MMIG-Bench: Verso una Valutazione Completa e Interpretabile dei Modelli di Generazione di Immagini Multi-Modali
MMIG-Bench: Towards Comprehensive and Explainable Evaluation of Multi-Modal Image Generation Models
May 26, 2025
Autori: Hang Hua, Ziyun Zeng, Yizhi Song, Yunlong Tang, Liu He, Daniel Aliaga, Wei Xiong, Jiebo Luo
cs.AI
Abstract
I recenti generatori di immagini multimodali come GPT-4o, Gemini 2.0 Flash e Gemini 2.5 Pro eccellono nel seguire istruzioni complesse, modificare immagini e mantenere la coerenza dei concetti. Tuttavia, vengono ancora valutati tramite toolkit disgiunti: benchmark di testo-immagine (T2I) che mancano di condizionamento multimodale e benchmark di generazione di immagini personalizzati che trascurano la semantica compositiva e la conoscenza comune. Proponiamo MMIG-Bench, un benchmark completo per la generazione di immagini multimodali che unifica questi compiti abbinando 4.850 prompt di testo riccamente annotati a 1.750 immagini di riferimento multi-vista su 380 soggetti, che spaziano da esseri umani, animali, oggetti e stili artistici. MMIG-Bench è dotato di un framework di valutazione a tre livelli: (1) metriche di basso livello per artefatti visivi e preservazione dell'identità degli oggetti; (2) un nuovo Aspect Matching Score (AMS): una metrica di medio livello basata su VQA che fornisce un allineamento fine tra prompt e immagine e mostra una forte correlazione con i giudizi umani; e (3) metriche di alto livello per l'estetica e le preferenze umane.

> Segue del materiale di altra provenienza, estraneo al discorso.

/-- R38, R9 and the register rows of R280: a register reads back what the host wrote in Idle, PC with bit 0 cleared; every
other register, memory, the run state, the fault record, the parameters, the mark and the count of draws are as they were;
an integer out of range for its reading, or a number that is no integer, fails. That a write of APSR stores the whole word is
the model's reading (assumption log 13). R280 says Idle only: that a write outside Idle answers a refusal is the model's
choice (assumption log 14), and that the run state is checked before the value is one too (assumption log 24). -/
def Obligations.HostRegisterWrites : Prop :=
  (∀ (s : State) (r : HostReg) (n : SourceNumber) (v : Word), s.run = .idle → binaryValue 32 n = some v →
    ∃ t, s.hostWriteReg r n = .next t ∧ t.hostRead r = (if r = .general PC then (v >>> 1) <<< 1 else v) ∧
      (∀ q, q ≠ r → t.hostRead q = s.hostRead q) ∧ memKept s t ∧ controlKept s t ∧ t.wrotePC = s.wrotePC ∧
      t.draws = s.draws) ∧
  (∀ v : Int, (0 ≤ v → v < 2 ^ 32 → ∃ w : Word, binaryValue 32 (.integer .unsigned v) = some w ∧ (w.toNat : Int) = v) ∧
    (-2 ^ 31 ≤ v → v < 2 ^ 31 → ∃ w : Word, binaryValue 32 (.integer .signed v) = some w ∧ w.toInt = v)) ∧
  (∀ (s : State) (r : HostReg) (v : Int), s.run = .idle →
    (¬ (0 ≤ v ∧ v < 2 ^ 32) → ∃ e, s.hostWriteReg r (.integer .unsigned v) = .fault e) ∧
    (¬ (-2 ^ 31 ≤ v ∧ v < 2 ^ 31) → ∃ e, s.hostWriteReg r (.integer .signed v) = .fault e) ∧
    ∃ e, s.hostWriteReg r .notInteger = .fault e) ∧
  (∀ (s : State) (r : HostReg) (n : SourceNumber), s.run ≠ .idle → ∃ e, s.hostWriteReg r n = .refused e)

/-- The image load of R292, one segment: in Idle, its bytes go to the physical address in order, read-only regions included,
and nothing else changes. That the segments of an image are written one after another in the order of its list is the
model's choice (assumption log 25), and so is the refusal outside Idle (assumption log 14). -/
def Obligations.ImageLoad : Prop :=
  (∀ (s : State) (content : List Byte) (g : Segment), s.run = .idle → g.fileOffset + g.size ≤ content.length →
    g.size ≤ 2 ^ 32 → (∀ k < g.size, s.plain (byteAddr g.physicalAddress k) = true) →
    ∃ t, s.hostLoad ⟨content, [g]⟩ = .next t ∧
      (∀ k < g.size, t.peek (byteAddr g.physicalAddress k) = content[g.fileOffset + k]?) ∧
      (∀ x, (∀ k < g.size, x ≠ byteAddr g.physicalAddress k) → t.peek x = s.peek x) ∧
      t = { s with mem := t.mem }) ∧
  (∀ (s t u : State) (content : List Byte) (gs hs : List Segment), s.hostLoad ⟨content, gs⟩ = .next t →
    t.hostLoad ⟨content, hs⟩ = .next u → s.hostLoad ⟨content, gs ++ hs⟩ = .next u) ∧
  (∀ (s : State) (image : Image), s.run ≠ .idle → ∃ e, s.hostLoad image = .refused e)

/-! ## Memory -/

/-- R44: an access that is misaligned, and then one with an unmapped byte, raises its fault; any other answers the bytes,
each the last written there or a draw, and changes nothing but the count of draws, which is the model's own (assumption
log 2); the attributes are those of each byte's region (assumption log 9). -/
def Obligations.MemReadRule : Prop :=
  ∀ (s : State) (acc : Access) (w : Width) (addr : Word),
    (addr.toNat % w.bytes ≠ 0 → s.memRead acc w addr = .error (.alignmentFault s.pc addr w acc)) ∧
    (addr.toNat % w.bytes = 0 → (∃ k < w.bytes, s.mapped (byteAddr addr k) = false) →
      s.memRead acc w addr = .error (.memoryFault s.pc addr w acc)) ∧
    (addr.toNat % w.bytes = 0 → (∀ k < w.bytes, s.mapped (byteAddr addr k) = true) →
      ∃ v t, s.memRead acc w addr = .ok (v, t) ∧ v.toNat < 2 ^ (8 * w.bytes) ∧
        (∀ k < w.bytes, readsByte s t (byteAddr addr k) (byteOf v k)) ∧ t = { s with draws := t.draws } ∧
        s.draws ≤ t.draws ∧ t.draws ≤ s.draws + w.bytes)

/-- R45: an access that is misaligned, and then one with an unmapped byte, raises its fault; any other stores the low bytes,
but not in a read-only region or a device's, and changes nothing else (assumption logs 9 and 11). -/
def Obligations.MemWriteRule : Prop :=
  ∀ (s : State) (w : Width) (addr v : Word),
    (addr.toNat % w.bytes ≠ 0 → s.memWrite w addr v = .error (.alignmentFault s.pc addr w .write)) ∧
    (addr.toNat % w.bytes = 0 → (∃ k < w.bytes, s.mapped (byteAddr addr k) = false) →
      s.memWrite w addr v = .error (.memoryFault s.pc addr w .write)) ∧
    (addr.toNat % w.bytes = 0 → (∀ k < w.bytes, s.mapped (byteAddr addr k) = true) →
      ∃ t, s.memWrite w addr v = .ok t ∧ t = { s with mem := t.mem } ∧
        (∀ k < w.bytes, t.peek (byteAddr addr k) = writtenByte s (byteAddr addr k) (byteOf v k)) ∧
        (∀ x, (∀ k < w.bytes, x ≠ byteAddr addr k) → t.peek x = s.peek x))

/-- R42: where memory holds the bytes, a read is their little-endian sum; and after a word is written into writable memory,
a read of it answers it, a halfword read at the address plus 2 answers bits 31:16, and a byte read at the address plus `k`
answers bits `8k+7:8k`. -/
def Obligations.LittleEndian : Prop :=
  (∀ (s : State) (acc : Access) (w : Width) (addr : Word) (b : Nat → Byte), addr.toNat % w.bytes = 0 →
    (∀ k < w.bytes, s.plain (byteAddr addr k) = true ∧ s.peek (byteAddr addr k) = some (b k)) →
    s.memRead acc w addr =
      .ok (BitVec.ofNat 32 ((List.range w.bytes).map fun k => (b k).toNat * 2 ^ (8 * k)).sum, s)) ∧
  (∀ (s t : State) (addr v : Word), addr.toNat % 4 = 0 → (∀ k < 4, s.writable (byteAddr addr k) = true) →
    s.memWrite .word addr v = .ok t →
    t.memRead .read .word addr = .ok (v, t) ∧
    t.memRead .read .half addr = .ok (v &&& 0xFFFF#32, t) ∧
    t.memRead .read .half (addr + 2#32) = .ok (v >>> 16, t) ∧
    ∀ k < 4, t.memRead .read .byte (byteAddr addr k) = .ok ((v >>> (8 * k)) &&& 0xFF#32, t))

/-- R52: a write to a read-only region is no fault and changes nothing; no step changes a byte of one; the default map
marks flash so, and the host's load writes it. -/
def Obligations.ReadOnlyRegions : Prop :=
  (∀ (s : State) (w : Width) (addr v : Word), addr.toNat % w.bytes = 0 →
    (∀ k < w.bytes, ∃ r, s.region (byteAddr addr k) = some r ∧ r.readonly = true) → s.memWrite w addr v = .ok s) ∧
  (∀ (s t : State) (a : Word) (r : Region), s.region a = some r → r.readonly = true → step s = .next t →
    t.peek a = s.peek a) ∧
  (∃ r, regionAt Config.testMemmap Config.flashOrigin = some r ∧ r.readonly = true) ∧
  (∀ (s : State) (a : Word) (b : Byte) (r : Region), s.region a = some r → r.device = false →
    ∃ t, s.loadByte a b = .ok t ∧ t.peek a = some b)

/-! ## Taking a fault -/

/-- R264: when a cycle raises a fault, the fault is recorded with the address of its instruction, the core halts, PC holds
that address, APSR, the parameters, every register but those a POP had loaded, and, but for a PUSH, memory are as they were,
and `execute()` is refused. -/
def Obligations.TakingAFault : Prop :=
  ∀ s t : State, s.fault = none → step s = .next t → t.fault ≠ none →
    (∃ f, t.fault = some f ∧ f.address = s.reg PC) ∧ t.run = .halted ∧ t.reg PC = s.reg PC ∧ t.apsr = s.apsr ∧
    t.params = s.params ∧ (∃ r, t.hostExecute = .refused r) ∧
    (t.mem ≠ s.mem → ∃ s1 op m list, s.beginCycle.fetchOp = (s1, .ok op) ∧ decode op = .ok (.push m list)) ∧
    ∀ r, t.reg r ≠ s.reg r → ∃ s1 op p list, s.beginCycle.fetchOp = (s1, .ok op) ∧ decode op = .ok (.pop p list) ∧
      ∃ q : LowReg, r = low q ∧ list.getLsbD q.toNat = true

/-- R265: what a faulting instruction leaves. All but PUSH and POP leave registers, APSR and memory exactly as before. A PUSH
or POP of a list that is not empty faults wherever an access of its block does, with the first such fault (R267); of one whose
access `k` is the first that faults, each word stored or register loaded before holds its old or its new value; SP, PC, APSR
and everything else are unchanged. -/
def Obligations.PartialState : Prop :=
  (∀ (i : Instr) (s t : State) (f : FaultRecord), s.fault = none → exec i s = .next t → t.fault = some f →
    ((∀ m list, i ≠ .push m list ∧ i ≠ .pop m list) → t = { s with fault := some f, run := .halted }) ∧
    (∀ m list, i = .push m list → listCount m list ≠ 0 →
      ∃ k < listCount m list,
        s.accessFault .write .word (wordAddr (pushAddr s (listCount m list)) k) = some f ∧
        (∀ j < k, s.accessFault .write .word (wordAddr (pushAddr s (listCount m list)) j) = none) ∧
        (∀ j < k, wordKept s t (wordAddr (pushAddr s (listCount m list)) j) ∨
          ∃ v, pushedWord s m list j v ∧ wordWritten s t (wordAddr (pushAddr s (listCount m list)) j) v) ∧
        (∀ x, (∀ j < 4 * k, x ≠ byteAddr (pushAddr s (listCount m list)) j) → t.peek x = s.peek x) ∧
        regsKept [] s t ∧ t.apsr = s.apsr ∧ t.run = .halted ∧ t.params = s.params) ∧
    (∀ p list, i = .pop p list → listCount p list ≠ 0 →
      ∃ k < listCount p list, s.accessFault .read .word (wordAddr (s.reg SP) k) = some f ∧
        (∀ j < k, s.accessFault .read .word (wordAddr (s.reg SP) j) = none) ∧
        (∀ q : LowReg, list.getLsbD q.toNat = true → listedBelow list q.toNat < k →
          t.reg (low q) = s.reg (low q) ∨
            readsWord s t (wordAddr (s.reg SP) (listedBelow list q.toNat)) (t.reg (low q))) ∧
        (∀ r, (∀ q : LowReg, list.getLsbD q.toNat = true → listedBelow list q.toNat < k → r ≠ low q) →
          t.reg r = s.reg r) ∧
        t.mem = s.mem ∧ t.apsr = s.apsr ∧ t.run = .halted ∧ t.params = s.params)) ∧
  (∀ (s : State) (m : Bool) (list : BitVec 8),
    (∃ j < listCount m list, s.accessFault .write .word (wordAddr (pushAddr s (listCount m list)) j) ≠ none) →
    ∃ k < listCount m list, ∃ f t,
      s.accessFault .write .word (wordAddr (pushAddr s (listCount m list)) k) = some f ∧
      (∀ j < k, s.accessFault .write .word (wordAddr (pushAddr s (listCount m list)) j) = none) ∧
      exec (.push m list) s = .next t ∧ t.fault = some f ∧ t.run = .halted) ∧
  (∀ (s : State) (p : Bool) (list : BitVec 8),
    (∃ j < listCount p list, s.accessFault .read .word (wordAddr (s.reg SP) j) ≠ none) →
    ∃ k < listCount p list, ∃ f t, s.accessFault .read .word (wordAddr (s.reg SP) k) = some f ∧
      (∀ j < k, s.accessFault .read .word (wordAddr (s.reg SP) j) = none) ∧
      exec (.pop p list) s = .next t ∧ t.fault = some f ∧ t.run = .halted)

Utilizzando MMIG-Bench, abbiamo valutato 17 modelli all'avanguardia, tra cui Gemini 2.5 Pro, FLUX, DreamBooth e IP-Adapter, e validato le nostre metriche con 32k valutazioni umane, ottenendo approfondite intuizioni sull'architettura e il design dei dati. Rilasceremo il dataset e il codice di valutazione per promuovere una valutazione rigorosa e unificata e accelerare le future innovazioni nella generazione di immagini multimodali.
English
Recent multimodal image generators such as GPT-4o, Gemini 2.0 Flash, and
Gemini 2.5 Pro excel at following complex instructions, editing images and
maintaining concept consistency. However, they are still evaluated by disjoint
toolkits: text-to-image (T2I) benchmarks that lacks multi-modal conditioning,
and customized image generation benchmarks that overlook compositional
semantics and common knowledge. We propose MMIG-Bench, a comprehensive
Multi-Modal Image Generation Benchmark that unifies these tasks by pairing
4,850 richly annotated text prompts with 1,750 multi-view reference images
across 380 subjects, spanning humans, animals, objects, and artistic styles.
MMIG-Bench is equipped with a three-level evaluation framework: (1) low-level
metrics for visual artifacts and identity preservation of objects; (2) novel
Aspect Matching Score (AMS): a VQA-based mid-level metric that delivers
fine-grained prompt-image alignment and shows strong correlation with human
judgments; and (3) high-level metrics for aesthetics and human preference.
Using MMIG-Bench, we benchmark 17 state-of-the-art models, including Gemini 2.5
Pro, FLUX, DreamBooth, and IP-Adapter, and validate our metrics with 32k human
ratings, yielding in-depth insights into architecture and data design. We will
release the dataset and evaluation code to foster rigorous, unified evaluation
and accelerate future innovations in multi-modal image generation.